Cette même année, si le groupe a fait parler de lui en décrochant face à OCP des contrats en Afrique de l’Ouest, notamment au Bénin, sa réussite n’a pas duré, ses ventes étant en repli dans la zone dès 2021 en raison notamment des retards dans le lancement des appels d’offres à cause du Covid-19 et de la forte hausse du prix des engrais synonymes de contraction de la demande. Depuis, il demeure un acteur très modeste en terrain ouest-africain, plus que jamais la chasse gardée du géant marocain dirigé par Mostafa Terrab.

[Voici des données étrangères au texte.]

/-- CUST_TIMEOUT (R567): a held request has not been answered within CUST_TIMEOUT ms of its hold. -/
def custTimeout (s : State) : State :=
  if s.core.held.isNone ∨ s.frame.now < s.core.heldAt + usNow (1000 * s.on_ 0x1D01 2) then s
  else (s.modCore fun c => { c with custTimeouts := satInc (2 ^ 32 - 1) c.custTimeouts }).finishHeld abortState [] false

/-! ### Mailboxes and record queues (R568, R569) -/

/-- MAILBOX_TAKEN: bit 0 written to MAILBOX_CTRL. -/
def mailboxTaken (s : State) : State := if s.coreRuns then s.modCore fun c => { c with mailUnread := false } else s

/-- MAILBOX: bit 1 written to MAILBOX_CTRL publishes MAILBOX_OUT. -/
def mailbox (s : State) : State :=
  if s.coreRuns then
    (s.modCore fun c => { c with mailPublished := c.mailOut }).raise
      { ev := 62, code := 0, arg := ofLe (s.core.mailOut.take 4), src := 0x4B, cls := 2 }
  else s

/-- IN_DATA_POP: a read of IN_DATA; an empty queue gives zero. -/
def inDataPop (s : State) : State :=
  if s.coreRuns then
    let q1 := { s.q with popped := s.q.coreIn.headD 0, coreIn := s.q.coreIn.drop 1 }
    { s with q := q1.refillCore q1.coreHeld.length }
  else s

/-- OUT_SUBMIT: a written value of 1 submits the pushed words as records. -/
def outSubmit (value : Nat) (s : State) : State :=
  if s.coreRuns && value % 2 == 1 then
    let s1 := { s with q := { s.q with coreOut := [] } }
    match wholeRecords s.q.coreOut.length s.q.coreOut with
    | none => s1.linkError 0
    | some rs => s1.takeCore rs
  else s

/-! ### Interrupts, timer and watchdog (R557, R559, R561 to R564) -/

/-- MSIP_WRITE. -/
def msipWrite (value : Nat) (s : State) : State :=
  if s.coreRuns then (s.modCore fun c => { c with msip := value % 2 == 1 }).coreWake else s

/-- The eligible event that CLAIM returns: the highest priority, the lower number among equals (R562). -/
def State.claimable (s : State) : Option Pend :=
  (s.events.filter s.core.eligible).foldl (fun best p => match best with
    | none => some p
    | some b =>
      if s.core.prio b.ev < s.core.prio p.ev ∨ (s.core.prio b.ev = s.core.prio p.ev ∧ p.ev < b.ev) then some p else some b) none

/-- CLAIM: a read of CLAIM (R562). -/
def claim (s : State) : State :=
  if !s.coreRuns then s
  else match s.claimable with
    | none => s.modCore fun c => { c with claim := 0 }
    | some p =>
      { s with
        events := s.events.erase p
        core := { s.core with
          claim := 2 ^ 31 + p.ev, claimInfo := p.count % 256 * 65536 + p.code % 65536, claimArg := p.arg
          claimFrame := p.frame % 2 ^ 32 } }

/-- LOCAL_ACK. -/
def localAck (value : Nat) (s : State) : State :=
  if s.coreRuns then
    s.modCore fun c => { c with
      l16 := c.l16 && !bitAt value 16, l17 := c.l17 && !bitAt value 17, l18 := c.l18 && !bitAt value 18 }
  else s

/-- MTIMECMP_MATCH (R563): taken only while CE is on. -/
def mtimecmpMatch (s : State) : State :=
  if s.ceUp && decide (s.core.mtimecmp ≤ s.pwr.mtime) then (s.modCore fun c => { c with mtip := true }).coreWake else s

/-- WFI in machine mode with the interrupts enabled in `mie`: with none of them pending the core stops, and a reservation
no longer holds CE (R557, R559). -/
def wfiStop (mie : Nat) (s : State) : State :=
  if s.coreRuns then
    let s1 := s.modCsr fun c => { c with mie := mie &&& 0x70888, user := false }
    if (s1.coreIrqs &&& s1.core.csr.mie) == 0 then s1.modCore fun c => { c with wfi := some c.csr.mie, hold := false } else s1
  else s

/-- RESERVATION_SPENT (R559): CORE_US of the reservation have passed since t + 60 µs. A core that holds CE has been out of WFI
all the while, for waiting in WFI ends the hold. -/
def reservationSpent (s : State) : State :=
  if us 60 + coreTime s.eff (framePhase s.eff s.frame.number) ≤ s.frame.nowQ then s.modCore fun c => { c with hold := false }
  else s

/-- The reservation of a frame begins at t + 60 µs (R559): local interrupt 18 is set, and CE is held unless the core waits in
WFI with no enabled interrupt pending. -/
def State.reserveCore (s : State) : State :=
  State.modCore (s := (s.modCore fun c => { c with l18 := true }).coreWake) fun c => { c with hold := c.wfi.isNone }

/-- WDT_KICK (R564). -/
def wdtKick (value : Nat) (s : State) : State :=
  if s.coreRuns && value == 0xC3A5 then s.modCore fun c => { c with wdtCount := 0 } else s

/-- CORE_WATCHDOG (R564): TIMEOUT boundaries have passed without a kick, with the core's program counter. -/
def coreWatchdog (pc : Nat) (s : State) : State :=
  if bitAt s.core.wdt 31 && decide (s.core.wdt % 65536 ≤ s.core.wdtCount) && !s.core.halted then
    let s1 := (s.raise { ev := 61, code := 1, arg := pc % 2 ^ 32, src := 0x4B, cls := 2 }).resetCore 1
    (s1.modCore fun c => { c with resets := satInc (2 ^ 32 - 1) c.resets }).serveAll
  else s

/-- The core's part of a boundary: the watchdog counts, deferred interrupts return (R560, R564). -/
def State.coreBoundary (s : State) : State :=
  (s.modCore fun c => { c with
    wdtCount := if bitAt c.wdt 31 && !c.halted then c.wdtCount + 1 else c.wdtCount
    withheld := false, hold := false }).coreWake

/-! ### Secure boot (R571 to R574) -/

/-- Address of the image. -/
def imageBase : Nat := 0x10000000

/-- The first step of R571 that fails, 0 where all pass. -/
def State.bootCheck (s : State) : Nat :=
  let h := s.mem.readBytes imageBase 256
  let len := ofLe ((h.drop 4).take 4)
  let entry := ofLe ((h.drop 8).take 4)
  let pub := (h.drop 0x20).take 64
  let code := imageBase + 256
  if !(h.take 4 == [0x4B, 0x4C, 0x46, 0x49] && len % 4 == 0 && decide (len ≤ 384768) && decide (code ≤ entry) &&
      decide (entry < code + len) && ((h.drop 0x10).take 16).all (fun b => b == 0) && (h.drop 0xA0).all fun b => b == 0) then 1
  else if s.acc.bootHash.isSome && s.acc.bootHash != some (sha256 pub) then 2
  else if ofLe ((h.drop 0x0C).take 4) < s.core.fwMin then 3
  else if !ecdsaVerify pub (sha256 (h.take 32 ++ s.mem.readBytes code len)) ((h.drop 0x60).take 64) then 4
  else 0

/-- The core jumps to the image: in machine mode at ENTRY, with PMP off (R571). -/
def Csr.enter (entry : Nat) (c : Csr) : Csr := { c with pc := entry, user := false, pmpcfg := List.replicate 16 0 }

/-- BOOT_VERIFY_COMPLETE (R571, R573): the core starts the image, or stays in the loader. -/
def bootVerifyComplete (s : State) : State :=
  if s.core.state = 1 then
    let f := s.bootCheck
    s.modCore fun c => { c with
      csr := if f = 0 then c.csr.enter (ofLe (s.mem.readBytes (imageBase + 8) 4)) else c.csr
      state := if f = 0 then 2 else 3, failedStep := f
      secVersion := if f = 0 then ofLe (s.mem.readBytes (imageBase + 0x0C) 4) else c.secVersion }
  else s

/-! ### The core's address map and the firewall (R18, R25, R556, R570, R597) -/

/-- An access of the core that the firewall or PMP forbids: it takes the fault, and one of the firewall is recorded (R18,
R556, R570). -/
def State.coreFault (addr access : Nat) (firewall user : Bool) (s : State) : State :=
  let s1 := if firewall then s.firewallHit addr 0 user else s
  s1.modCsr fun c => c.accessFault addr access

/-- FIREWALL_ACCESS_FAULT (R18, R570): an access, 0 a fetch, 1 a load, 2 a store, of a master that the firewall forbids. The core
takes it as an access fault; the DMA controller stops its transfer and sets its error flag. A master other than the core is
judged as machine mode. -/
def firewallAccessFault (addr master access : Nat) (core : CoreAt) (s : State) : State :=
  if master = 0 then
    let s1 := s.coreAt core
    let user := s1.core.csr.accessUser access
    if s1.coreRuns && s1.accessFaults addr access user then s1.coreFault addr access true user else s1
  else if s.accessFaults addr access false then
    let s1 := s.firewallHit addr master false
    if master = 1 then s1.modCore fun c => { c with dmaActive := false, dmaError := true } else s1
  else s

/-- The bytes of a value that a write of a width carries. -/
def writeData (width value : Nat) : List Nat := leBytes width value

/-- A 32-bit register after a write of some bytes at an offset in it. -/
def mergeReg (old off width value : Nat) : Nat :=
  ofLe ((List.range 4).map fun i => if off ≤ i ∧ i < off + width then value / 2 ^ (8 * (i - off)) % 256 else old / 2 ^ (8 * i) % 256)

/-- Bytes written into a register array at an offset. -/
def mergeArray (old : List Nat) (off : Nat) (bytes : List Nat) : List Nat :=
  ((List.range bytes.length).foldl (fun l i => setAt l (off + i) (natAt bytes i % 256)) old)

/-- A register write of the dictionary access port (Table 17.4). -/
def State.portWrite (off width value : Nat) (s : State) : State :=
  let reg := fun (old : Nat) => mergeReg old (off % 4) width value
  let c := s.core
  if off / 4 = 0 then (if c.reqBusy then s else s.modCore fun c => { c with reqHdr := reg c.reqHdr })
  else if off / 4 = 1 then (if c.reqBusy then s else s.modCore fun c => { c with reqLen := reg c.reqLen % 65536 })
  else if off / 4 = 2 then reqGo (reg 0) s
  else if 0x10 ≤ off ∧ off < 0x424 then
    (if c.reqBusy then s else s.modCore fun c => { c with reqData := mergeArray c.reqData (off - 0x10) (writeData width value) })
  else if off / 4 = 0x808 / 4 then s.modCore fun c => { c with custResult := reg c.custResult }
  else if off / 4 = 0x80C / 4 then custDone (reg 0) s
  else if 0x810 ≤ off ∧ off < 0xC24 then
    s.modCore fun c => { c with custData := mergeArray c.custData (off - 0x810) (writeData width value) }
  else if 0xE20 ≤ off ∧ off < 0xE40 then
    s.modCore fun c => { c with mailOut := mergeArray c.mailOut (off - 0xE20) (writeData width value) }
  else if off / 4 = 0xE40 / 4 then
    let v := reg 0
    let s1 := if bitAt v 0 then mailboxTaken s else s
    if bitAt v 1 then mailbox s1 else s1
  else s

/-- A register write of the interrupt controller (Table 17.2). -/
def State.irqWrite (off width value : Nat) (s : State) : State :=
  let reg := fun (old : Nat) => mergeReg old (off % 4) width value
  if off / 4 = 2 then s.modCore fun c => { c with enable := c.enable / 2 ^ 32 * 2 ^ 32 + reg (c.enable % 2 ^ 32) }
  else if off / 4 = 3 then s.modCore fun c => { c with enable := reg (c.enable / 2 ^ 32) * 2 ^ 32 + c.enable % 2 ^ 32 }
  else if 0x40 ≤ off ∧ off < 0x80 then
    s.modCore fun c => { c with priority := mergeArray c.priority (off - 0x40) ((writeData width value).map fun b => b % 4) }
  else if off / 4 = 0x80 / 4 then s.modCore fun c => { c with threshold := reg c.threshold % 8 }
  else s

/-- A register write of the record queues (R569). -/
def State.queueWrite (off width value : Nat) (s : State) : State :=
  if off / 4 = 2 then
    (if s.q.coreOut.length < 512 then { s with q := { s.q with coreOut := s.q.coreOut ++ [mergeReg 0 (off % 4) width value] } } else s)
  else if off / 4 = 4 then outSubmit (mergeReg 0 (off % 4) width value) s
  else s

/-- A register write of the core timer and watchdog (Table 17.3). -/
def State.timerWrite (off width value : Nat) (s : State) : State :=
  let reg := fun (old : Nat) => mergeReg old (off % 4) width value
  if off / 4 = 2 ∨ off / 4 = 3 then
    let lo := if off / 4 = 2 then reg (s.core.mtimecmp % 2 ^ 32) else s.core.mtimecmp % 2 ^ 32
    let hi := if off / 4 = 3 then reg (s.core.mtimecmp / 2 ^ 32) else s.core.mtimecmp / 2 ^ 32
    s.modCore fun c => { c with mtimecmp := hi * 2 ^ 32 + lo, mtip := decide (hi * 2 ^ 32 + lo ≤ s.pwr.mtime) }
  else if off / 4 = 4 then
    s.modCore fun c =>
      let v := reg c.wdt
      let on := bitAt c.wdt 31 || bitAt v 31
      { c with wdt := flagAt on 31 + v % 65536, wdtCount := if on && !bitAt c.wdt 31 then 0 else c.wdtCount }
  else if off / 4 = 5 then wdtKick (reg 0) s
  else if off / 4 = 6 then msipWrite (reg 0) s
  else if off / 4 = 7 then localAck (reg 0) s
  else s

En parallèle, PhosAgro, qui semble vouloir éviter la confrontation trop brutale avec la concurrence, s’est mis en retrait en Afrique de l’Est, où la compétition entre OCP et le groupe saoudien Ma’aden est forte. Résultat, le groupe a fait de l’Afrique du Sud, soutien de la Russie sur le plan diplomatique, son camp de base. Reste à savoir si c’est suffisant pour déployer les couleurs russes sur le continent.